Nations hosting U.S. planes attacking ISIS might not be so eager to be a base for attacks on Assad, but Turkish President Recep Tayyip Erdogan has already said he would support U.S. action, which might answer one question.
Once U.S. aircraft were headed into Syria, they would have to negotiate the problem of Russian troops already there. Though the Kremlin said Thursday its support for Assad is not unconditional, there are Russian forces currently on the ground, along with sophisticated anti-aircraft systems. If American attacks killed Russians, it could spark a much larger diplomatic or military encounter. (The presence of Russian forces in Syria was one reasons some experts dismissed Hillary Clinton’s proposal for a no-fly zone in the country.)

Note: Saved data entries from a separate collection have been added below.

-- ==== Sys2Proof/Machine/Ops.lean ====
section
/-! DEFINITION. The named operations over registers, time, counters, records, keys and memory that the meanings share. -/

namespace Sys2Proof.Machine

/-- The outcome of a command: a next state. -/
abbrev Res := Host.Outcome State Fault Refusal

/-- `t` when the event's condition holds, else the state as it was (a command that names an event whose condition does
not hold changes nothing: notes/assumptions/2). -/
def onlyIf (c : Bool) (t s : State) : State := if c then t else s

/-! ### Registers -/

/-- The stored word of element (i, j) of a register family. -/
def State.reg (s : State) (r : RegName) (i : Nat := 0) (j : Nat := 0) : W64 := tget (r.reset i j) s.regs (regKey r i j)

/-- Stores a word in element (i, j) of a register family. -/
def State.setReg (s : State) (r : RegName) (i j : Nat) (v : W64) : State :=
  { s with regs := tset (r.reset i j) s.regs (regKey r i j) v }

/-- The word `w` with the `len` bits from `lo` replaced by `v`. -/
def putBits (w : W64) (lo len v : Nat) : W64 :=
  BitVec.ofNat 64 (w.toNat % 2 ^ lo + (v % 2 ^ len) * 2 ^ lo + (w.toNat / 2 ^ (lo + len)) * 2 ^ (lo + len))

/-- The value of a field. -/
def State.rd (s : State) (f : Fld) (i : Nat := 0) (j : Nat := 0) : Nat := (s.reg f.reg i j).toNat >>> f.lo % 2 ^ f.len

/-- Whether a one-bit field is set. -/
def State.bit (s : State) (f : Fld) (i : Nat := 0) (j : Nat := 0) : Bool := s.rd f i j == 1

/-- Writes a field. -/
def State.wr (s : State) (f : Fld) (v : Nat) (i : Nat := 0) (j : Nat := 0) : State :=
  s.setReg f.reg i j (putBits (s.reg f.reg i j) f.lo f.len v)

/-- Adds to a counter field that saturates. -/
def State.incSat (s : State) (f : Fld) (i : Nat := 0) (j : Nat := 0) (n : Nat := 1) : State :=
  s.wr f (min (2 ^ f.len - 1) (s.rd f i j + n)) i j

/-- Adds to a counter field that wraps. -/
def State.incWrap (s : State) (f : Fld) (i : Nat := 0) (j : Nat := 0) (n : Nat := 1) : State :=
  s.wr f (s.rd f i j + n) i j

/-- Sets bit `b` of a bit-map field. -/
def State.setMap (s : State) (f : Fld) (b : Nat) (v : Bool) (i : Nat := 0) (j : Nat := 0) : State :=
  let w := s.rd f i j
  let cleared := w - (w >>> b % 2) <<< b
  s.wr f (if v then cleared + 1 <<< b else cleared) i j

/-! The present tick: what a rule has take effect at the next tick (`reg0`), and its events (R18, R19). -/

/-- The stored word of a register as the present tick found it. -/
def State.reg0 (s : State) (r : RegName) (i : Nat := 0) (j : Nat := 0) : W64 := tget (r.reset i j) s.regs0 (regKey r i j)

/-- A field as the present tick found it. -/
def State.rd0 (s : State) (f : Fld) (i : Nat := 0) (j : Nat := 0) : Nat := (s.reg0 f.reg i j).toNat >>> f.lo % 2 ^ f.len
def State.bit0 (s : State) (f : Fld) (i : Nat := 0) (j : Nat := 0) : Bool := s.rd0 f i j == 1

/-- The events of the present tick in an RW1C or RC field. -/
def State.eventsOf (s : State) (f : Fld) (i : Nat := 0) (j : Nat := 0) : Nat :=
  (tget 0 s.events (regKey f.reg i j)).toNat >>> f.lo % 2 ^ f.len
def State.setEvents (s : State) (f : Fld) (v : Nat) (i : Nat := 0) (j : Nat := 0) : State :=
  { s with events := tset 0 s.events (regKey f.reg i j) (putBits (tget 0 s.events (regKey f.reg i j)) f.lo f.len v) }

/-- Hardware sets a one-bit RW1C field. -/
def State.raise (s : State) (f : Fld) (i : Nat := 0) (j : Nat := 0) : State := (s.wr f 1 i j).setEvents f 1 i j
/-- Hardware sets bit `b` of an RW1C field. -/
def State.raiseBit (s : State) (f : Fld) (b : Nat) (i : Nat := 0) (j : Nat := 0) : State :=
  (s.setMap f b true i j).setEvents f (s.eventsOf f i j ||| 1 <<< b) i j
/-- Counts `n` events in an RC counter, which saturates. -/
def State.incRc (s : State) (f : Fld) (i : Nat := 0) (j : Nat := 0) (n : Nat := 1) : State :=
  (s.incSat f i j n).setEvents f (min (2 ^ f.len - 1) (s.eventsOf f i j + n)) i j
/-- Raises an RC field that holds a maximum. -/
def State.maxRc (s : State) (f : Fld) (v : Nat) (i : Nat := 0) (j : Nat := 0) : State :=
  (s.wr f (max (s.rd f i j) (min v (2 ^ f.len - 1))) i j).setEvents f (max (s.eventsOf f i j) (min v (2 ^ f.len - 1))) i j
/-- Software clears a one-bit RW1C field: a set of the same tick remains (R18). -/
def State.ack (s : State) (f : Fld) (i : Nat := 0) (j : Nat := 0) : State := onlyIf (s.eventsOf f i j == 0) (s.wr f 0 i j) s

/-- Returns every field of a register family's element to its reset value. -/
def State.clearReg (s : State) (r : RegName) (i : Nat := 0) (j : Nat := 0) : State :=
  { s with regs := tdel s.regs (regKey r i j) }

/-- The bits of a register that a field holds; the others are reserved and read 0 (R17). -/
def RegDesc.mask (d : RegDesc) : W64 := d.fields.foldl (fun m x => putBits m x.lo x.len (2 ^ x.len - 1)) 0

/-- Bit `b` of a number. -/
def nbit (w b : Nat) : Bool := w >>> b % 2 == 1

/-! ### Time -/

/-- The master timestamp (R42). -/
def State.now (s : State) : Nat := s.clk.now.toNat

/-- The count of timestamp replica `i`: 0 to 11 of a cluster, 12 of the block, which serves SEC, PMC and Lamplighter (R26, R45). What a
unit stamps, it stamps with its replica. -/
def State.nowAt (s : State) (i : Nat) : Nat := (s.clk.now + tget 0 s.clk.skew i).toNat

/-- CLK_TS ticks in `n` microseconds. -/
def usTicks (n : Nat) : Nat := 1200 * n

/-- The tick of CLK_PHYk in force at CLK_TS tick `t`: CLK_PHYk runs at MULT/48 of CLK_TS (R36, R37), at the phase of its last lock
(R802). -/
def State.phy (s : State) (k t : Nat) : Nat := (t * s.rd F.CLOCK_PHYPLL.MULT k + tget 0 s.clk.phase k) / 48

/-- A field as the present tick of CLK_PHYk found it: a write counts from the next one (R202, R244). -/
def State.rdPhy (s : State) (k : Nat) (f : Fld) (i : Nat := 0) (j : Nat := 0) : Nat :=
  if s.now ≠ 0 ∧ s.phy k s.now = s.phy k (s.now - 1) then (tget (f.reg.reset i j) s.regs1 (regKey f.reg i j)).toNat >>> f.lo % 2 ^ f.len
  else s.rd0 f i j

/-- The first stamp past tick `t` of CLK_PHYk. -/
def State.stampAfter (s : State) (k t : Nat) : Nat := ceilDiv ((t + 1) * 48 - tget 0 s.clk.phase k) (s.rd F.CLOCK_PHYPLL.MULT k)

/-- CLK_TS ticks that cover `n` ticks of CLK_PHYk. -/
def State.phyTicks (s : State) (k n : Nat) : Nat := ceilDiv (n * 48) (s.rd F.CLOCK_PHYPLL.MULT k)

/-! ### Block and core states -/

/-- GLOBAL_STATE.STATE reads BOOT. -/
def State.inBoot (s : State) : Bool := s.rd F.GLOBAL_STATE.STATE == 0
/-- CCCk runs (R706). -/
def State.cccUp (s : State) (k : Nat) : Bool := s.rd F.FW_STATE.STATE (3 + k) == 2
/-- GLOBAL_STATE.STATE reads HOLD. -/
def State.inHold (s : State) : Bool := s.rd F.GLOBAL_STATE.STATE == 1
/-- GLOBAL_STATE.STATE reads READY. -/
def State.inReady (s : State) : Bool := s.rd F.GLOBAL_STATE.STATE == 2

/-- Appends to what the block has sent. -/
def State.send (s : State) (o : Output) : State := { s with out := s.out ++ [o] }

/-- The next free value and the state that has taken it. -/
def State.fresh (s : State) : BitVec 1024 × State := (Config.freeBits s.free, { s with free := s.free + 1 })

/-- The next value of SEC's random source and the state that has taken it. -/
def State.draw (s : State) : BitVec 512 × State := (Config.random s.free, { s with free := s.free + 1 })

/-! ### Performance counters (R784 to R787) -/

/-- The counters are stopped in the present tick: a FREEZE write takes effect at its T (R795). -/
def State.frozenNow (s : State) : Bool :=
  match s.pmus.frzAt with
  | some (t, b) => if t ≤ s.now then b else s.bit F.PMU_CTL.FROZEN
  | none => s.bit F.PMU_CTL.FROZEN

/-- Counts `n` events in a hardware counter, unless the counters are stopped (R795). -/
def State.pmu (s : State) (r : RegName) (i j n : Nat) : State :=
  if s.frozenNow then s else s.setReg r i j (BitVec.ofNat 64 (((s.reg r i j).toNat + n) % 2 ^ 48))

/-- Counts `n` of event `e` of PC `p` of cluster `k` (R786). -/
def State.pmuPc (s : State) (k p e n : Nat) : State := s.pmu .PMU_PC k (p * 32 + e) n
/-- Counts `n` of event `e` of an AES pipeline (R787). -/
def State.pmuAes (s : State) (k p e n : Nat) : State := s.pmu .PMU_AES k (p * 8 + e) n
/-- Counts `n` of event `e` of an arbiter requester (R787). -/
def State.pmuArb (s : State) (k r e n : Nat) : State := s.pmu .PMU_ARB k (r * 8 + e) n
/-- An event of a PMU unit takes place in the present cycle (R788, R790). -/
def State.evt (s : State) (unit e ctx : Nat) : State :=
  { s with pmus := { s.pmus with evs := s.pmus.evs ++ [(unit, e, ctx)] } }
/-- Counts `n` in counter `i` of a Lantern context (R791). -/
def State.pmuCtx (s : State) (j c i n : Nat) : State := s.pmu .PMU_CTX j (c * 8 + i) n

/-! ### Error records (R626 to R629) -/

/-- A record with every optional field absent. -/
def ErrRec.make (stamp sev cls cluster : Nat) : ErrRec :=
  ⟨stamp, sev, cls, 0, 6, cluster, 0xFF, 0xFF, 0, 0, 0, 0, 0, 0, 0xFF, 0, 0xFFFF, 0xFFFF, 0, 0, 0, 0, []⟩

All of this assumes Trump would begin with a barrage of airstrikes. (The U.S. does have limited ground troops already in Syria to fight ISIS, too.) One question is whether the president would pursue a quick strike and then attempt to extricate himself, or try something more sweeping. When Obama was toying with action, he very publicly pursued a limited strategy. Secretary of State John Kerry was widely mocked for saying any attack would be “unbelievably small,” but Kerry’s attempts at reassurance pointed to the central dilemma: What could a highly limited attack really achieve? Obama concluded the answer was not enough. If Trump decided for a small effort, what would the objective be? To kill Assad? And if it didn’t work immediately, what would he do next? Expand his fight? The risk of getting drawn into a protracted war is no less than it was in 2013.
If, on the other hand, Trump sought a more extensive strategy, all of the logistical, legal, and political questions would be even more complicated. Given how new the Trump administration is, and how understaffed it remains, the president can hardly have had time to consider the sorts of planning required for a major bombing campaign, much less a larger war. When Obama joined the intervention in Libya, it came a month into the Libyan civil war and was coordinated with other nations. Even so, that action turned into a catastrophe. The Iraq war was the product of months of planning, and its aftermath was even worse—bloodier and more costly. The Trump administration is giving every indication it’s on a much faster path than either of these.
These worries should be at the front of Trump’s mind in an especially concrete and emotional way, since he spent Thursday morning participating in the Wounded Warrior Project Soldier ride, a tribute to members of the armed services injured during the quagmires in Iraq and Afghanistan. Trump faces the same problem that Obama did on Assad: The Syrian leader is a bloodthirsty tyrant, and the U.S. possesses vast military might. But there are still no good answers on what to do with that military might, how to do it, or what comes afterwards.